Шишкарев вскочил и всплеснул руками.
— Глупо?! — воскликнул он негодующим, но жидким и потому смешным голосом: — ничего кроме?.. глупо?.. и только?..
Подъесаул поглядел на него недоумевающим взглядом, потом улыбнулся.
— Сядьте, господин, — снисходительным тоном сказал он: — сядьте и не волнуйтесь. Знаю сам, что не кругло, — ну, и довольно с вас. Что ж еще? Не падать же мне ниц, не посыпать же главу пеплом из-за этого самого жидка… Все-таки, как вы там ни потрясайте главой, — продувная нация! Не даром сам Бог предназначил ее на рассеяние… Но тут было с моей стороны, — я сознаюсь, — тут было, при всем благородстве побуждений, глупо и незаконно. Сознаюсь! Нарушение гарнизонного устава — вне сомнений… Казнюсь! И… эта жидовочка с помертвевшим лицом… черные-черные такие глаза… Удивительные у них бывают глаза, я вам доложу!.. Жидовочка эта меня долго… того… беспокоила… Ну, это оставим!
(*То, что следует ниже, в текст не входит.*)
/-- Takes the pending trigger. -/
def clearPend (s : State) : State := { s with chrys := { s.chrys with pend := none } }.setFlag aRecStat 5 false

/-- PENDING_CAPSULE_START (R474): the first capsule is durable. The span of an epoch that has ended is complete. -/
def execPendingCapsuleStart (s : State) : Host.Outcome State Fault Refusal :=
  done (match s.chrys.pend with
    | none => s
    | some p =>
      if s.dead || s.asleep || s.chrys.cap.isSome then s
      else
        let t := (clearPend s).startCapsule p
        copyOn (if t.chrys.run then t else closeCap false t))

/-! ### Replay (R483 to R489) -/

/-- REC.DIVKIND. -/
def aDivKind : Nat := 0x70030

/-- The keywords of RESULT. -/
def resultText (k : Nat) : String :=
  match k with
  | 0 => "none" | 1 => "done" | 2 => "diverged" | 3 => "stopped" | 4 => "gap" | _ => "damaged"

/-- The keywords of KIND. -/
def kindText (k : Nat) : String := match k with | 0 => "mark" | 1 => "osum" | _ => "keyframe"

/-- The keywords of CLASS. -/
def classText (k : Nat) : String := match k with | 0 => "link" | 1 => "ring" | 2 => "port" | 3 => "event" | _ => "flash"

/-- Sends an event of replay as an event line on the ports with EVENTS set; it waits for the live queue (R485). -/
def replayEvent (c : Ev) (d : List Fld) (s : State) : State :=
  match s.chrys.replay with
  | none => s
  | some r =>
    let x : EvEntry := { seq := s.evNext, ts := s.clk.ts, ev := { cls := c, obj := .unit .chrys, det := d } }
    let line (e : Ep) (t : State) : State :=
      if t.serves e && t.flag (aCfg e) 2 then t.send e (.event x (t.flag (aCfg e) 3) (t.lineCrc e)) else t
    let x' : EvEntry := { x with sent0 := s.serves .cp0 && s.flag 0x20000 2, sent1 := s.serves .cp1 && s.flag 0x20010 2 }
    let t := line .cp1 (line .cp0 s)
    { t with evNext := t.evNext + 1
             chrys := { t.chrys with replay := some { r with events := r.events ++ [x'] }, unread := true } }

/-- ATTN# (R43, R131, R485): asserted through S1 and in crawl mode; while an event of replay is unread; while the event queue
holds an entry. -/
def State.attn (s : State) : Bool :=
  s.sup.inReset || decide (s.sup.stage < 2) || s.sup.crawl || (if s.replaying then s.chrys.unread else decide (s.evq ≠ []))

/-- Sets the state of replay. -/
def setReplay (k : Nat) (s : State) : State := s.setFld aRecStat 0 3 k

/-- Replay goes to RESTORING with a result. -/
def endReplay (result : Nat) (s : State) : State := setReplay 4 (s.setFld aDivKind 0 4 result)

/-- A divergence is found (R487, R488): the first is kept, all are counted. DESIGN CHOICE: assumption 56. -/
def diverge (d : Divergence) (s : State) : State :=
  let n := s.fld aDivKind 16 16
  let t := s.setFld aDivKind 16 16 (min 0xFFFF (n + 1))
  let t := if n = 0 then
      ((((((t.setFld aDivKind 4 2 d.kind.ctorIdx).setFld aDivKind 6 3 (if d.kind = .osum then d.cls.ctorIdx else 0)).setReg
        0x70034 (d.t.extractLsb' 0 32)).setReg 0x70038 (d.t.extractLsb' 32 32)).setReg 0x7003C d.rec_).setReg
        0x70040 d.exp).setReg 0x70044 d.got |>.setReg 0x70048 (if d.kind = .keyframe then d.addr else 0)
    else t
  replayEvent .replayDiv [fw (kindText d.kind.ctorIdx), fn d.t.toNat] t
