-- ==== Sys2Proof/Machine/Dispatch.lean ====
section
/-!
DEFINITION. The effect of every command: one arm per constructor of Instr, each a direct call of its meaning.
-/
namespace Sys2Proof.Machine
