-- ==== Sys2Proof/Machine/Parser.lean ====
section
/-!
DEFINITION. The grammar of Waicon (R95 to R104, R115, R118, R123, R127, R142): the command that the bytes of a line spell. The
meanings take a line parsed; State.spelt says which command the first completed line of a port is.
-/
namespace Sys2Proof.Machine

/-! ### What a line spells -/

/-- What the text of a line can spell: one constructor per form, with what its tokens say. The rows of the table that are a rd or wr
of a named address are that rd or wr. -/
inductive Spelling where
  | devStatus (ln : Line)
  | devFence (ln : Line)
  | devUnit (ln : Line) (u : Un)
  | devReset (ln : Line)
  | remoteLineForward (ln : Line) (dst : Node) (text : List Byte)
  | broadcastLine (ln : Line) (v : BVerb) (text : List Byte)
  | portMode (ln : Line) (p : PortSel) (gen : Bool)
  | portCrc (ln : Line) (p : PortSel) (on : Bool)
  | portEvents (ln : Line) (p : PortSel) (on : Bool)
  | portEvstamp (ln : Line) (p : PortSel) (on : Bool)
  | portBaud (ln : Line) (p : PortSel) (rate : Nat)
  | portMailto (ln : Line) (p : PortSel) (t : Qty)
  | portStatus (ln : Line) (p : PortSel)
  | evGet (ln : Line)
  | evAck (ln : Line) (seq : Nat)
  | evClear (ln : Line)
  | kick (ln : Line)
  | wdogSet (ln : Line) (t : Qty)
  | wdogOff (ln : Line)
  | wdogGet (ln : Line)
  | lock (ln : Line)
  | unlock (ln : Line) (pw : Option (BitVec 64))
  | rd (ln : Line) (addr count : Nat)
  | wr (ln : Line) (addr value : Nat)
  | timeGet (ln : Line)
  | timeSet (ln : Line) (ticks : Nat)
  | timeTrim (ln : Line) (t : Qty)
  | timeSlew (ln : Line) (t : Qty)
  | grpGet (ln : Line) (g : Nat)
  | grpRetrain (ln : Line) (g : Nat)
  | arm (ln : Line)
  | disarm (ln : Line)
  | chMode (ln : Line) (ch : ChRef) (m : Mode) (w4 : Bool)
  | chSafe (ln : Line) (ch : ChRef) (a : SafeArg)
  | chEts (ln : Line) (ch : ChRef) (on : Bool)
  | chSource (ln : Line) (ch : ChRef) (ring : Bool)
  | chSet (ln : Line) (ch : ChRef) (v : SetArg)
  | chGet (ln : Line) (ch : ChRef)
  | diThrType (ln : Line) (ch : ChRef) (t3 : Bool)
  | diThrProg (ln : Line) (ch : ChRef) (thr : Qty) (hyst : Option Qty)
  | diInvert (ln : Line) (ch : ChRef) (on : Bool)
  | diDebounce (ln : Line) (ch : ChRef) (t : Qty)
  | diWirebreak (ln : Line) (ch : ChRef) (on : Bool)
  | dicEdge (ln : Line) (ch : ChRef) (e : Pol)
  | dicCount (ln : Line) (ch : ChRef)
  | dicCountSet (ln : Line) (ch : ChRef) (v : Nat)
  | dicCountClear (ln : Line) (ch : ChRef)
  | dicPersist (ln : Line) (ch : ChRef) (a : Option (Qty × Option Nat))
  | skipSrc (ln : Line) (k : Nat) (ch : ChRef) (p : Pol)
  | skipConfirm (ln : Line) (k : Nat) (t : Qty)
  | skipAct (ln : Line) (k : Nat) (a : SAct) (ch : ChRef) (r : Rel) (t : Qty)
  | skipActPulse (ln : Line) (k : Nat) (ch : ChRef) (high : Bool) (t : Qty)
  | skipActGsafe (ln : Line) (k : Nat) (g : Nat)
  | skipActStamp (ln : Line) (k : Nat)
  | skipNote (ln : Line) (k : Nat) (on : Bool)
  | skipEnable (ln : Line) (k : Nat) (on : Bool)
  | skipRelease (ln : Line) (k : Nat)
  | skipReportRevoked (ln : Line) (on : Bool)
  | skipGet (ln : Line) (k : Nat)
  | dohRated (ln : Line) (ch : ChRef) (a : Qty)
  | dohWire (ln : Line) (ch : ChRef) (w : Qty)
  | dohWireCustom (ln : Line) (ch : ChRef) (k : Nat)
  | dohInrush (ln : Line) (ch : ChRef) (t m : Qty)
  | dohLimit (ln : Line) (ch : ChRef) (a : Qty)
  | dohRetry (ln : Line) (ch : ChRef) (on : Bool)
  | dohUndercurrent (ln : Line) (ch : ChRef) (a : Option Qty)
  | dohOltest (ln : Line) (ch : ChRef) (on : Bool)
  | tripClear (ln : Line) (ch : ChRef)
  | dohFuse (ln : Line) (ch : ChRef)
  | aicLoop (ln : Line) (ch : ChRef) (on : Bool)
  | airRtd (ln : Line) (ch : ChRef) (t : Rtd)
  | airExc (ln : Line) (ch : ChRef) (i : Qty)
  | airLeads (ln : Line) (ch : ChRef) (w3 : Bool) (r : Option Qty)
  | aiRngt (ln : Line) (ch : ChRef) (t : Qty)
  | aoDevCfg (ln : Line) (ch : ChRef) (p t : Qty) (report : Bool)
  | aoRbchkCfg (ln : Line) (ch : ChRef) (p t : Qty)
  | chReadback (ln : Line) (ch : ChRef)
  | convRate (ln : Line) (ch : ChRef) (r : Qty) (notch : Notch)
  | convWindow (ln : Line) (ch : ChRef) (lo hi : Qty) (hyst : Option Qty) (count : Option Nat)
  | convWindowOff (ln : Line) (ch : ChRef)
  | convWindowFault (ln : Line) (ch : ChRef) (out : Option ChRef)
  | convGet (ln : Line) (ch : ChRef)
  | convRotate (ln : Line) (g : Nat) (on : Bool) (step : Option Qty)
  | convRotateGet (ln : Line) (g : Nat)
  | convXchk (ln : Line) (g : Nat) (ch : Option ChRef) (lim : Option (Qty × Qty))
  | convXchkGet (ln : Line) (g : Nat)
  | convScan (ln : Line) (g e : Nat)
  | convSyncBall (ln : Line) (g : Nat) (on : Bool)
  | convSyncRing (ln : Line) (g : Nat) (ring : Option Nat) (every : Option Nat)
  | sync (ln : Line) (gs : List Nat)
  | safeCmd (ln : Line)
  | safeRelease (ln : Line) (o : SafeObj)
  | safeReleaseAuto (ln : Line) (o : SafeObj) (on : Bool)
  | safeGet (ln : Line) (o : SafeObj)
  | ringStart (ln : Line) (c : Option Nat)
  | ringStop (ln : Line) (c : Option Nat)
  | ringLine (ln : Line) (c : Nat) (long : Bool)
  | ringPeriod (ln : Line) (c : Nat) (t : Qty)
  | ringSlots (ln : Line) (c n : Nat)
  | ringMargin (ln : Line) (c n : Nat)
  | ringSlot (ln : Line) (c slot : Nat) (k : SlotKind) (owner : Node) (len start : Nat) (rx : Bool)
  | ringMap (ln : Line) (c slot cell : Nat) (k : MapKind) (ch : Option ChRef)
  | ringHop (ln : Line) (c i : Nat) (t : Qty)
  | ringTx (ln : Line) (c slot cell : Nat) (vs : List Nat)
  | ringCommit (ln : Line) (c slot : Nat) (len : Option Nat)
  | ringRx (ln : Line) (c slot : Nat) (cell count : Option Nat)
  | ringRoundev (ln : Line) (c : Nat) (n : Option Nat)
  | ringGet (ln : Line) (c : Nat)
  | chBind (ln : Line) (ch : ChRef) (c slot cell limit : Nat)
  | chBindGet (ln : Line) (ch : ChRef)
  | ringRole (ln : Line) (c : Nat) (r : Role)
  | ringSeg (ln : Line) (c n : Nat)
  | ringPosm (ln : Line) (c : Nat) (p : Posm)
  | ringPostab (ln : Line) (c e : Nat) (v : Option (BitVec 128 × Nat))
  | ringBridge (ln : Line) (on : Bool) (bcast : Option Bool)
  | ringBridgeEntry (ln : Line) (e src slot cell count j dcell : Nat)
  | ringReachDown (ln : Line) (down : Bool) (seg : Nat) (on : Bool)
  | ringCocoon (ln : Line) (c : Nat) (t : Qty) (at_ : Option Nat)
  | ringRho (ln : Line) (c : Nat) (q : Qty)
  | ringSleepGet (ln : Line) (c : Nat)
  | ringPortGet (ln : Line) (c port : Nat)
  | ringPortClear (ln : Line) (c port : Nat)
  | cvuGet (ln : Line) (u : Un)
  | cvuClear (ln : Line) (u : Un)
  | profGet (ln : Line)
  | profWord (ln : Line) (addr : Nat)
  | profProgram (ln : Line) (addr : Nat) (v : BitVec 64)
  | profErase (ln : Line) (addr : Nat)
  | profEraseSlot (ln : Line) (b : Bool)
  | profWipe (ln : Line) (b : Nat)
  | profCrc (ln : Line) (b : Bool)
  | profSwap (ln : Line) (b : Bool) (crc : Nat)
  | profProtect (ln : Line) (k : Nat)
  | profPassword (ln : Line) (pw : Option (BitVec 64))
  | tallySave (ln : Line) (ch : Option ChRef)
  | tallyGet (ln : Line) (ch : ChRef)
  | rflashGet (ln : Line)
  | rflashBlockGet (ln : Line) (bank block : Nat)
  | rflashRead (ln : Line) (bank block page : Nat)
  | rflashHex (ln : Line) (off : Nat)
  | rflashProgram (ln : Line) (bank block page : Nat)
  | rflashErase (ln : Line) (bank block : Nat)
  | rflashBad (ln : Line) (bank block : Nat)
  | rflashRetry (ln : Line) (set_ : Option (BitVec 3))
  | rflashSync (ln : Line)
  | recOnOff (ln : Line) (on : Bool)
  | recKeyframe (ln : Line) (t : Qty)
  | recOsum (ln : Line) (t : Qty)
  | recWindow (ln : Line) (pre post : Qty)
  | recTriggerCfg (ln : Line) (t : TrigName) (on : Bool)
  | recClaim (ln : Line) (banks : List Nat)
  | recOverwrite (ln : Line) (on : Bool)
  | recFreeze (ln : Line)
  | recFreeTrail (ln : Line)
  | recGet (ln : Line)
  | recList (ln : Line)
  | recCapGet (ln : Line) (c : CapSel)
  | recCapErase (ln : Line) (id : Nat)
  | recReplay (ln : Line) (c : CapSel) (from_ : Option Nat) (fast nostop : Bool)
  | recReplayPause (ln : Line)
  | recReplayContinue (ln : Line)
  | recReplayStop (ln : Line)
  | recResult (ln : Line)
  | lineRefused (ln : Line) (e : LineErr)
deriving DecidableEq, Repr

/-- The line of a spelling. -/
def Spelling.line : Spelling → Line
  | .devStatus ln | .devFence ln | .devUnit ln _ | .devReset ln | .remoteLineForward ln _ _ | .broadcastLine ln _ _
  | .portMode ln _ _ | .portCrc ln _ _ | .portEvents ln _ _ | .portEvstamp ln _ _ | .portBaud ln _ _ | .portMailto ln _ _
  | .portStatus ln _ | .evGet ln | .evAck ln _ | .evClear ln | .kick ln | .wdogSet ln _ | .wdogOff ln | .wdogGet ln | .lock ln
  | .unlock ln _ | .rd ln _ _ | .wr ln _ _ | .timeGet ln | .timeSet ln _ | .timeTrim ln _ | .timeSlew ln _ | .grpGet ln _
  | .grpRetrain ln _ | .arm ln | .disarm ln | .chMode ln _ _ _ | .chSafe ln _ _ | .chEts ln _ _ | .chSource ln _ _
  | .chSet ln _ _ | .chGet ln _ | .diThrType ln _ _ | .diThrProg ln _ _ _ | .diInvert ln _ _ | .diDebounce ln _ _
  | .diWirebreak ln _ _ | .dicEdge ln _ _ | .dicCount ln _ | .dicCountSet ln _ _ | .dicCountClear ln _ | .dicPersist ln _ _
  | .skipSrc ln _ _ _ | .skipConfirm ln _ _ | .skipAct ln _ _ _ _ _ | .skipActPulse ln _ _ _ _ | .skipActGsafe ln _ _
  | .skipActStamp ln _ | .skipNote ln _ _ | .skipEnable ln _ _ | .skipRelease ln _ | .skipReportRevoked ln _ | .skipGet ln _
  | .dohRated ln _ _ | .dohWire ln _ _ | .dohWireCustom ln _ _ | .dohInrush ln _ _ _ | .dohLimit ln _ _ | .dohRetry ln _ _
  | .dohUndercurrent ln _ _ | .dohOltest ln _ _ | .tripClear ln _ | .dohFuse ln _ | .aicLoop ln _ _ | .airRtd ln _ _
  | .airExc ln _ _ | .airLeads ln _ _ _ | .aiRngt ln _ _ | .aoDevCfg ln _ _ _ _ | .aoRbchkCfg ln _ _ _ | .chReadback ln _
  | .convRate ln _ _ _ | .convWindow ln _ _ _ _ _ | .convWindowOff ln _ | .convWindowFault ln _ _ | .convGet ln _
  | .convRotate ln _ _ _ | .convRotateGet ln _ | .convXchk ln _ _ _ | .convXchkGet ln _ | .convScan ln _ _ | .convSyncBall ln _ _
  | .convSyncRing ln _ _ _ | .sync ln _ | .safeCmd ln | .safeRelease ln _ | .safeReleaseAuto ln _ _ | .safeGet ln _
  | .ringStart ln _ | .ringStop ln _ | .ringLine ln _ _ | .ringPeriod ln _ _ | .ringSlots ln _ _ | .ringMargin ln _ _
  | .ringSlot ln _ _ _ _ _ _ _ | .ringMap ln _ _ _ _ _ | .ringHop ln _ _ _ | .ringTx ln _ _ _ _ | .ringCommit ln _ _ _
  | .ringRx ln _ _ _ _ | .ringRoundev ln _ _ | .ringGet ln _ | .chBind ln _ _ _ _ _ | .chBindGet ln _ | .ringRole ln _ _
  | .ringSeg ln _ _ | .ringPosm ln _ _ | .ringPostab ln _ _ _ | .ringBridge ln _ _ | .ringBridgeEntry ln _ _ _ _ _ _ _
  | .ringReachDown ln _ _ _ | .ringCocoon ln _ _ _ | .ringRho ln _ _ | .ringSleepGet ln _ | .ringPortGet ln _ _
  | .ringPortClear ln _ _ | .cvuGet ln _ | .cvuClear ln _ | .profGet ln | .profWord ln _ | .profProgram ln _ _ | .profErase ln _
  | .profEraseSlot ln _ | .profWipe ln _ | .profCrc ln _ | .profSwap ln _ _ | .profProtect ln _ | .profPassword ln _
  | .tallySave ln _ | .tallyGet ln _ | .rflashGet ln | .rflashBlockGet ln _ _ | .rflashRead ln _ _ _ | .rflashHex ln _
  | .rflashProgram ln _ _ _ | .rflashErase ln _ _ | .rflashBad ln _ _ | .rflashRetry ln _ | .rflashSync ln | .recOnOff ln _
  | .recKeyframe ln _ | .recOsum ln _ | .recWindow ln _ _ | .recTriggerCfg ln _ _ | .recClaim ln _ | .recOverwrite ln _
  | .recFreeze ln | .recFreeTrail ln | .recGet ln | .recList ln | .recCapGet ln _ | .recCapErase ln _ | .recReplay ln _ _ _ _
  | .recReplayPause ln | .recReplayContinue ln | .recReplayStop ln | .recResult ln | .lineRefused ln _ => ln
Подъесаул ласково потрепал Шишкарева по колену и достал портсигар.
— Вы очень того… не волнуйтесь все-таки. Конечно, с какой стороны взглянуть на дело, это — да… Но должен вам сказать, что Пурица-то, в конце концов, не убыло, а прибыло: какие-то вексельки он там скупил и мой председатель русского союза у него оказался в лапах. Свои счеты у них там… Но я, точно, дурака свалял, под действием винных паров отчасти… Впрочем, к черту Пурица!..
Подъесаул вдруг рассмеялся каким-то своим воспоминаниям.
— Комики, ей-богу! — сказал он, крутя головой: — папиросочку, Михаил Иваныч?
— Нет, у меня… то… — не без смущения пробормотал Шишкарев: — у меня голова что-то…
— Не в порядке? Это, пожалуй, от водки, а не от табаку, — табак проясняет мысли, а водка непривычному человеку давит на мозг…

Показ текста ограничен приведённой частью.